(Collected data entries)

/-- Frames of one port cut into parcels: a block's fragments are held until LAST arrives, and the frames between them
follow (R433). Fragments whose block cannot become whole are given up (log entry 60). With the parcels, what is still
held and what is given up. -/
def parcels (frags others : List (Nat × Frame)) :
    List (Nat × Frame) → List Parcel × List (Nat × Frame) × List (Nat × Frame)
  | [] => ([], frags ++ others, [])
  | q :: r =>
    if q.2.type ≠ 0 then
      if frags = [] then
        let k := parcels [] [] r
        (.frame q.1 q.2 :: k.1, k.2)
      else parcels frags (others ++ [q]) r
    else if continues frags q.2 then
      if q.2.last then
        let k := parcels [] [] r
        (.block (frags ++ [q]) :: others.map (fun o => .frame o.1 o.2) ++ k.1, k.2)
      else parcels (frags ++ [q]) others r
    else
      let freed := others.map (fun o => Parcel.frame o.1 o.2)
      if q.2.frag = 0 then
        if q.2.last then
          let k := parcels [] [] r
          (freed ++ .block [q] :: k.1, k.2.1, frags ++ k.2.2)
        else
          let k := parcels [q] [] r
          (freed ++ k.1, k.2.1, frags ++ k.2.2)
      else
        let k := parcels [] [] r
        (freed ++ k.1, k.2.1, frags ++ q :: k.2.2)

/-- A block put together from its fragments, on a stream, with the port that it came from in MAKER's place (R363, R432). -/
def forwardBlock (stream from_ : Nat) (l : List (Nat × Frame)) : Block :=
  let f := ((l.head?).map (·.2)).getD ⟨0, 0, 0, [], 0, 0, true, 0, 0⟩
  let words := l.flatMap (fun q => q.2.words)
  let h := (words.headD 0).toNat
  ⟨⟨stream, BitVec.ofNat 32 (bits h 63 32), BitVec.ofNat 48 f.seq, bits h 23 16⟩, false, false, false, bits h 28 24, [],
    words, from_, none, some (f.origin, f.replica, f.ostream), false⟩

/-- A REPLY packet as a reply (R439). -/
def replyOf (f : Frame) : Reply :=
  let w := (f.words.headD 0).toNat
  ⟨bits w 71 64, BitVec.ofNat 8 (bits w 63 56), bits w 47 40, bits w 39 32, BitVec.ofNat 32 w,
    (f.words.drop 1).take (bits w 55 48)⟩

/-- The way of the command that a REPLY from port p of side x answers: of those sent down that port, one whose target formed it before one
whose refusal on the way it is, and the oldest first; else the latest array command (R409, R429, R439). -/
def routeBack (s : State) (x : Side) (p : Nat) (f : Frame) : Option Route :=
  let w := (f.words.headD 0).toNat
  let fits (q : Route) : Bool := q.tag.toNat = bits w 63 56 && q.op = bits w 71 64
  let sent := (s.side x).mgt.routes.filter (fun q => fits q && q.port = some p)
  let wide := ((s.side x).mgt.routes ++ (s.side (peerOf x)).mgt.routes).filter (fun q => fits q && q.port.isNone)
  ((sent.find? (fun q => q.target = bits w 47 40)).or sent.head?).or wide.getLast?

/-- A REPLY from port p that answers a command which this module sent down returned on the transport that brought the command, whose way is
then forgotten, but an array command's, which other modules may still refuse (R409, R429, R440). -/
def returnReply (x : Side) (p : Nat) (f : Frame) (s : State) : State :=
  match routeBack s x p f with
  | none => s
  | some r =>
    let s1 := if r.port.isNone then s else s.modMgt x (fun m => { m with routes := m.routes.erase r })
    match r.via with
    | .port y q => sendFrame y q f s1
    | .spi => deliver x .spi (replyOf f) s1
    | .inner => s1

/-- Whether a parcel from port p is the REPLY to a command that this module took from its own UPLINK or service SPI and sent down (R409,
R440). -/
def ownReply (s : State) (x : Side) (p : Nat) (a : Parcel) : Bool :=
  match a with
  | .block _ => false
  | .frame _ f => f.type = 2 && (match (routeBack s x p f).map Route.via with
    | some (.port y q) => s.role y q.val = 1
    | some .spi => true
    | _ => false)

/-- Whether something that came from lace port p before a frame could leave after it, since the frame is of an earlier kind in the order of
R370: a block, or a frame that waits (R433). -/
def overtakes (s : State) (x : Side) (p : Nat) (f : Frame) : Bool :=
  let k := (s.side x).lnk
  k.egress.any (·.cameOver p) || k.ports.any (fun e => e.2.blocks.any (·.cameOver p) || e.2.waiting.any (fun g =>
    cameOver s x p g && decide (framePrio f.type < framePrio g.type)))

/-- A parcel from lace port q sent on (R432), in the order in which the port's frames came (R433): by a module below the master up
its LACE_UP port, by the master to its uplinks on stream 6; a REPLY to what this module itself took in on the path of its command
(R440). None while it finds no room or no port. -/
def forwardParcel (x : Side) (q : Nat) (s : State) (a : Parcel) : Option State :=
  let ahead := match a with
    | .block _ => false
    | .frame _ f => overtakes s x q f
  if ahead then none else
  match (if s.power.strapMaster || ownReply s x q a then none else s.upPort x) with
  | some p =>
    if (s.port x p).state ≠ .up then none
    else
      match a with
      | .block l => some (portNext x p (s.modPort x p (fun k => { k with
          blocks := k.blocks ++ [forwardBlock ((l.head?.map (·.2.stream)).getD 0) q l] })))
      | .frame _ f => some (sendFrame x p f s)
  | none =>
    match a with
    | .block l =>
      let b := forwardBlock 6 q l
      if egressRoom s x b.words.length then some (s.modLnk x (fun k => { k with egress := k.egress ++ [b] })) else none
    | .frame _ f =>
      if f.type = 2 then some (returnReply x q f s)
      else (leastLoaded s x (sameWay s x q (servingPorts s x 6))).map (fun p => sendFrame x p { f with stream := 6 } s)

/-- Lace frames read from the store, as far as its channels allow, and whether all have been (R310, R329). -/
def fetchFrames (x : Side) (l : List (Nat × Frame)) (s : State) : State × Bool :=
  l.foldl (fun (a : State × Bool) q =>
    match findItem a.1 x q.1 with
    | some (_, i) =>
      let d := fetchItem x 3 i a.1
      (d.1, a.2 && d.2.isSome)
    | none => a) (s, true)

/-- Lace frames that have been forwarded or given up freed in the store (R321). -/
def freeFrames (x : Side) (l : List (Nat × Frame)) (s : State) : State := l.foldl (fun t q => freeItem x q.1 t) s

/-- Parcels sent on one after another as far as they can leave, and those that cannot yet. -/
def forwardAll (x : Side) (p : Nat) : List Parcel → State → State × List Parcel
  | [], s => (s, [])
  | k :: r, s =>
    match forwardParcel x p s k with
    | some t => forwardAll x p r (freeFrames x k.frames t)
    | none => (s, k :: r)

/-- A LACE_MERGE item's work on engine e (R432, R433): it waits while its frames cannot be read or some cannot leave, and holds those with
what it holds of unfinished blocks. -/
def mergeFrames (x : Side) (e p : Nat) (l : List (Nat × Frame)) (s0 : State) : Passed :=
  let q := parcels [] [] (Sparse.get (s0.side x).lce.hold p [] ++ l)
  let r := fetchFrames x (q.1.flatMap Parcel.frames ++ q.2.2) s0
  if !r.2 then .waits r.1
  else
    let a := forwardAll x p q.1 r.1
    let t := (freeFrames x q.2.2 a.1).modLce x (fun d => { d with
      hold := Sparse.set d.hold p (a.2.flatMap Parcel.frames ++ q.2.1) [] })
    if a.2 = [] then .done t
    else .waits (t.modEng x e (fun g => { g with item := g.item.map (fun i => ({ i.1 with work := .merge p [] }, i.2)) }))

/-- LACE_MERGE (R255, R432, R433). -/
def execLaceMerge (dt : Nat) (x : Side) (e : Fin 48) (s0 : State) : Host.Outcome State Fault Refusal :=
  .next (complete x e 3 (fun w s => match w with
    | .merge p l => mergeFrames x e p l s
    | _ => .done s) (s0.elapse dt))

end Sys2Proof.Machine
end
---
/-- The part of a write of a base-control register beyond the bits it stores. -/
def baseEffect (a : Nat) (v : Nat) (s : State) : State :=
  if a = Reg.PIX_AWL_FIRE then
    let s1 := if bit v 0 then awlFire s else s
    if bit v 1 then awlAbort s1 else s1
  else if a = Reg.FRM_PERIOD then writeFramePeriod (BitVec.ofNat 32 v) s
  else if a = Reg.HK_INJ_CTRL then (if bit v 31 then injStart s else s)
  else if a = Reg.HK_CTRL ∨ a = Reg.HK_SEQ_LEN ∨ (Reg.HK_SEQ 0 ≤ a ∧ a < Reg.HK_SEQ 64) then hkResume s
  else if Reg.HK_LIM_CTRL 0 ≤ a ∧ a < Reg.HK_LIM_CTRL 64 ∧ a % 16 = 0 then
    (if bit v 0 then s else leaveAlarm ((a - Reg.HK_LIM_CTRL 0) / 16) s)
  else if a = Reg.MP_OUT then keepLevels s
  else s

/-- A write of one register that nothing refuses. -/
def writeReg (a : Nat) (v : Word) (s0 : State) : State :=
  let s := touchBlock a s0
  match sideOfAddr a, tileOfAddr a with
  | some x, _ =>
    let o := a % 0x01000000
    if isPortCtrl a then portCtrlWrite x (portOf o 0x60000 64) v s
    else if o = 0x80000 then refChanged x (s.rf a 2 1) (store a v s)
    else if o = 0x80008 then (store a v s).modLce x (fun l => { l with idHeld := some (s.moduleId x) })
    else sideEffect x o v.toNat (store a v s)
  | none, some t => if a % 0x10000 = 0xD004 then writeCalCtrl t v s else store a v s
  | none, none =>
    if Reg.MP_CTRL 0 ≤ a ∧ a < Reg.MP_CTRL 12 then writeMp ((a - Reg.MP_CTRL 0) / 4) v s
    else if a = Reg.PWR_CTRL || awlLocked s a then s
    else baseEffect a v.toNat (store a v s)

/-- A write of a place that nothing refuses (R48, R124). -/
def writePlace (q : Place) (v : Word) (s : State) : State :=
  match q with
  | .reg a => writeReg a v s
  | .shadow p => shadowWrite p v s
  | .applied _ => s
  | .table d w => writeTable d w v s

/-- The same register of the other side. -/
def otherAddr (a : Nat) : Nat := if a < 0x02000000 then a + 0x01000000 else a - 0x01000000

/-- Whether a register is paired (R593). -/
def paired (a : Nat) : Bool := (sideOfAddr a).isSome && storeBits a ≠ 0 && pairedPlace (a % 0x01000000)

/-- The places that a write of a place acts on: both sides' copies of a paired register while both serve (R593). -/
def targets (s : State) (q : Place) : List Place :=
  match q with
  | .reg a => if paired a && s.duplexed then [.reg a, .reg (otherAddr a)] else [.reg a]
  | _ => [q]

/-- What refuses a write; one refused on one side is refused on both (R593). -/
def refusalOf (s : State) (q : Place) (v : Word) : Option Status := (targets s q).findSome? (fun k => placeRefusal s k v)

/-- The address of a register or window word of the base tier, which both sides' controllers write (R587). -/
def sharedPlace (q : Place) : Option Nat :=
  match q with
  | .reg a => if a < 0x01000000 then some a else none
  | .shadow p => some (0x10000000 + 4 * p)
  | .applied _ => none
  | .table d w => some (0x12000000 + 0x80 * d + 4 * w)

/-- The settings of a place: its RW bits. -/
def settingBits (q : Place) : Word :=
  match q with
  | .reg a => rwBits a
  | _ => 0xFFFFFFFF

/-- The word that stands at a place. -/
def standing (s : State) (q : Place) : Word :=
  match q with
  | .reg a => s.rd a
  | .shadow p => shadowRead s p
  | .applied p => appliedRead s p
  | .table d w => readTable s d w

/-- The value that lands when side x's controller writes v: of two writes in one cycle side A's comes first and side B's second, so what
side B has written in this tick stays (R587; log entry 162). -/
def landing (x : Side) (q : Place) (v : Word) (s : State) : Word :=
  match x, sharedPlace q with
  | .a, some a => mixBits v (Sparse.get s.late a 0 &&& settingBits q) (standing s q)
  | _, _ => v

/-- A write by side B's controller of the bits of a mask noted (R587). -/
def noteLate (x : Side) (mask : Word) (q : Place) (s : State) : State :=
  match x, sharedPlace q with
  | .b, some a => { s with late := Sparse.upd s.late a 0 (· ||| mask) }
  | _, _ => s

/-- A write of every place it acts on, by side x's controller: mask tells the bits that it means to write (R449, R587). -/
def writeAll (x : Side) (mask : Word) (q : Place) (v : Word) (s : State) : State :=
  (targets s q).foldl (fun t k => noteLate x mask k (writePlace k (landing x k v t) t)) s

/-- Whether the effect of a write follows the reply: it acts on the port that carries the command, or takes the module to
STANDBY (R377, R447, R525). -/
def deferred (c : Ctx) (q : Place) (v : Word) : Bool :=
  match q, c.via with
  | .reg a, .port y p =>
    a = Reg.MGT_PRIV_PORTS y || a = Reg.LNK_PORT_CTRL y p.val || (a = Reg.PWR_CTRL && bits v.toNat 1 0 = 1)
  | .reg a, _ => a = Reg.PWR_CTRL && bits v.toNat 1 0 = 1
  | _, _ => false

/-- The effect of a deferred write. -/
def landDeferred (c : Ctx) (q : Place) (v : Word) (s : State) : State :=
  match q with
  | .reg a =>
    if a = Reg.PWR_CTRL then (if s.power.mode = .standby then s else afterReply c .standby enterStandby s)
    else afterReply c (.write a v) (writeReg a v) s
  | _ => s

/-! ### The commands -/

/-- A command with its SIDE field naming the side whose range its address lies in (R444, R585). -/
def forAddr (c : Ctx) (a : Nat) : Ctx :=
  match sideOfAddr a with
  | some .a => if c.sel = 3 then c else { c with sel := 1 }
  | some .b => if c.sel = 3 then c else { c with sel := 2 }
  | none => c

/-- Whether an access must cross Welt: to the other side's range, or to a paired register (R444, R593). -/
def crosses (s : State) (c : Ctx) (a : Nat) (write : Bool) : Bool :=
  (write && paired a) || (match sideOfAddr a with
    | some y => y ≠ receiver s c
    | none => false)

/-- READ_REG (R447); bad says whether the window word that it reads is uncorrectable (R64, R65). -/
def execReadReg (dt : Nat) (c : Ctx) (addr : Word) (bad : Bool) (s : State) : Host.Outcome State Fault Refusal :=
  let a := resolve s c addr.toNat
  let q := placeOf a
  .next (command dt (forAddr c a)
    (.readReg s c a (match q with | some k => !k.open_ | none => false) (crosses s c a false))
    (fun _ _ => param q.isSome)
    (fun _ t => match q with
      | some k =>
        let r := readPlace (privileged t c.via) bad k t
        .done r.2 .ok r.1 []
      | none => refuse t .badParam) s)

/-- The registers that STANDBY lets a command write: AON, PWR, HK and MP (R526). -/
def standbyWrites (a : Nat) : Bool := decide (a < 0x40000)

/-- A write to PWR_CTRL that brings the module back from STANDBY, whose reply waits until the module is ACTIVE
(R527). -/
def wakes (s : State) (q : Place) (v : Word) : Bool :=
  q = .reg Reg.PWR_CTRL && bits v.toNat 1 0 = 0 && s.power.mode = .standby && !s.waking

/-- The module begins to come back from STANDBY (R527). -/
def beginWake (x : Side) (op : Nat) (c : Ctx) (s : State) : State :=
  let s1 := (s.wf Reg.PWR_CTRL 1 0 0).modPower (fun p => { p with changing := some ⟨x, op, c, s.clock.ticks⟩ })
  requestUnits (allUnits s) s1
--
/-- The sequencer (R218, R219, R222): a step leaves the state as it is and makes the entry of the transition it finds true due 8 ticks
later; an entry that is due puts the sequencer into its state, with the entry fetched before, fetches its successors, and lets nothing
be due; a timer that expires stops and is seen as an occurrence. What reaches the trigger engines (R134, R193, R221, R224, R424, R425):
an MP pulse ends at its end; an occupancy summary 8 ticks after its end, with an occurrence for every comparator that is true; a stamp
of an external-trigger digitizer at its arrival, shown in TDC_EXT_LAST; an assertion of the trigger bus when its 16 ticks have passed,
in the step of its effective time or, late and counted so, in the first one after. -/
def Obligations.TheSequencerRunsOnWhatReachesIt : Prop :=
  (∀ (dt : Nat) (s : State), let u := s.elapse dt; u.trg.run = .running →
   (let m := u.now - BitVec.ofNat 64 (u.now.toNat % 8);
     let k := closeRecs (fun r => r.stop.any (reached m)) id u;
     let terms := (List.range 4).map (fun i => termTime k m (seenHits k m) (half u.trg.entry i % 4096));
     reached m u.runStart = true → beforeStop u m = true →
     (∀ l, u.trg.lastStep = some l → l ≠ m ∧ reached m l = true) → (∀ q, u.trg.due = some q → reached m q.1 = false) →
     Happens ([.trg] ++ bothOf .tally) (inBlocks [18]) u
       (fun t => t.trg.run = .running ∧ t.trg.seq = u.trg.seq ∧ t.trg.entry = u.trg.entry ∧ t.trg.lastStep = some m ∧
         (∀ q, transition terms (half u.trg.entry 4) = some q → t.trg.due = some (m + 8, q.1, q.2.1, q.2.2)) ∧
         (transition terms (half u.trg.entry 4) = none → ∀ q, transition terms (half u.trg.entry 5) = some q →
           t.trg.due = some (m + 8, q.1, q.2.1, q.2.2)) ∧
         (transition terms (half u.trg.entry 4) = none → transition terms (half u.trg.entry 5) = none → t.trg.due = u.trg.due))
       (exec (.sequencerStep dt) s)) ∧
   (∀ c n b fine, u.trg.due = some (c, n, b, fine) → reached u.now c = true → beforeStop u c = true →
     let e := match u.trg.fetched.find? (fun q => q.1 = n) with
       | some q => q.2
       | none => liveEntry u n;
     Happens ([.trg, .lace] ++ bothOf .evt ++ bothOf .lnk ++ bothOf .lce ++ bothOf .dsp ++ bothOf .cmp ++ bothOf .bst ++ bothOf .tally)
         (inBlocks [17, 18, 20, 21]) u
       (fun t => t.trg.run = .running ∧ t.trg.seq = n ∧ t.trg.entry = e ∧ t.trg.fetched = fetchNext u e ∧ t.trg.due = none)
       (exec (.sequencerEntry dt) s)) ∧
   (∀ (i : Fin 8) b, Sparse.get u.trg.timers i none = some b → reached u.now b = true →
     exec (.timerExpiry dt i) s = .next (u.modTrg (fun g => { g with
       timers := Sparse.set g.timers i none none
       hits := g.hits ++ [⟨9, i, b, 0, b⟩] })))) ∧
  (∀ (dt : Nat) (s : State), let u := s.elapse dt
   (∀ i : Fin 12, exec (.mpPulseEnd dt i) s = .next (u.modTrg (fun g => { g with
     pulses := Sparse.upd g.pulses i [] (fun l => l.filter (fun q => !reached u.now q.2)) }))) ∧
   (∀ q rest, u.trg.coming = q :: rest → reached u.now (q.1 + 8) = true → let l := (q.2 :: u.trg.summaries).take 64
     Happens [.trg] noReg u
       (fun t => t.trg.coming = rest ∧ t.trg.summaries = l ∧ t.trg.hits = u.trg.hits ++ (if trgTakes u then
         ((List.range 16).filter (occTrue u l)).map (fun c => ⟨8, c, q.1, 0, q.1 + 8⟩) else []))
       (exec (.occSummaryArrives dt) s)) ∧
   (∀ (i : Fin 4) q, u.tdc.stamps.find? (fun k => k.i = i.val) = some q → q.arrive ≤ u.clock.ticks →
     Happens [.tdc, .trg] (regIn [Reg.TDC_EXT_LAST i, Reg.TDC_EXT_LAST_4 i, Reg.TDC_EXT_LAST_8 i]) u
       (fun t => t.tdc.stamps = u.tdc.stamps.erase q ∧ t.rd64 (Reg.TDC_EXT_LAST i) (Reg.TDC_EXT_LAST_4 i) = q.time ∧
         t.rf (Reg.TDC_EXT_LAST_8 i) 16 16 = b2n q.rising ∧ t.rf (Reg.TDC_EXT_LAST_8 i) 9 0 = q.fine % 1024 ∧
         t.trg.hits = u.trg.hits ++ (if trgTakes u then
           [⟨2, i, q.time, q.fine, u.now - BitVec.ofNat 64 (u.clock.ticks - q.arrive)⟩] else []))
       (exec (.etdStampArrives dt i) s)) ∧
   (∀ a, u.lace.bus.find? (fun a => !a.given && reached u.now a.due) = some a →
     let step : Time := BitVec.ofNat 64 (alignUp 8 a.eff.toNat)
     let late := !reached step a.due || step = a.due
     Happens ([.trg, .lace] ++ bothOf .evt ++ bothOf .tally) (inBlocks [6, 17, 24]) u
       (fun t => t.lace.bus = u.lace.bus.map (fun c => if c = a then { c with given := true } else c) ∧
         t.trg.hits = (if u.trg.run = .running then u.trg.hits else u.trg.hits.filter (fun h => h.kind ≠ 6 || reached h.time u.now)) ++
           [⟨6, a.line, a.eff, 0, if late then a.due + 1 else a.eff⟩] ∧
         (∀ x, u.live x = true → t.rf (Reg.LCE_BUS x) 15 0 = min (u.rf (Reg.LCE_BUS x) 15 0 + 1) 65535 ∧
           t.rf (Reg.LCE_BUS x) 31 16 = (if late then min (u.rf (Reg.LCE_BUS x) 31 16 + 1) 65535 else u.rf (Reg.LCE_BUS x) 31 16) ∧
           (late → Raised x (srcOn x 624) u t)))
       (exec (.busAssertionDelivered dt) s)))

• **Problem details**
Locate the word "settingBits" in the records above, and return each line that has it.

• **Solution to this exercise**
def settingBits (q : Place) : Word :=
  | .a, some a => mixBits v (Sparse.get s.late a 0 &&& settingBits q) (standing s q)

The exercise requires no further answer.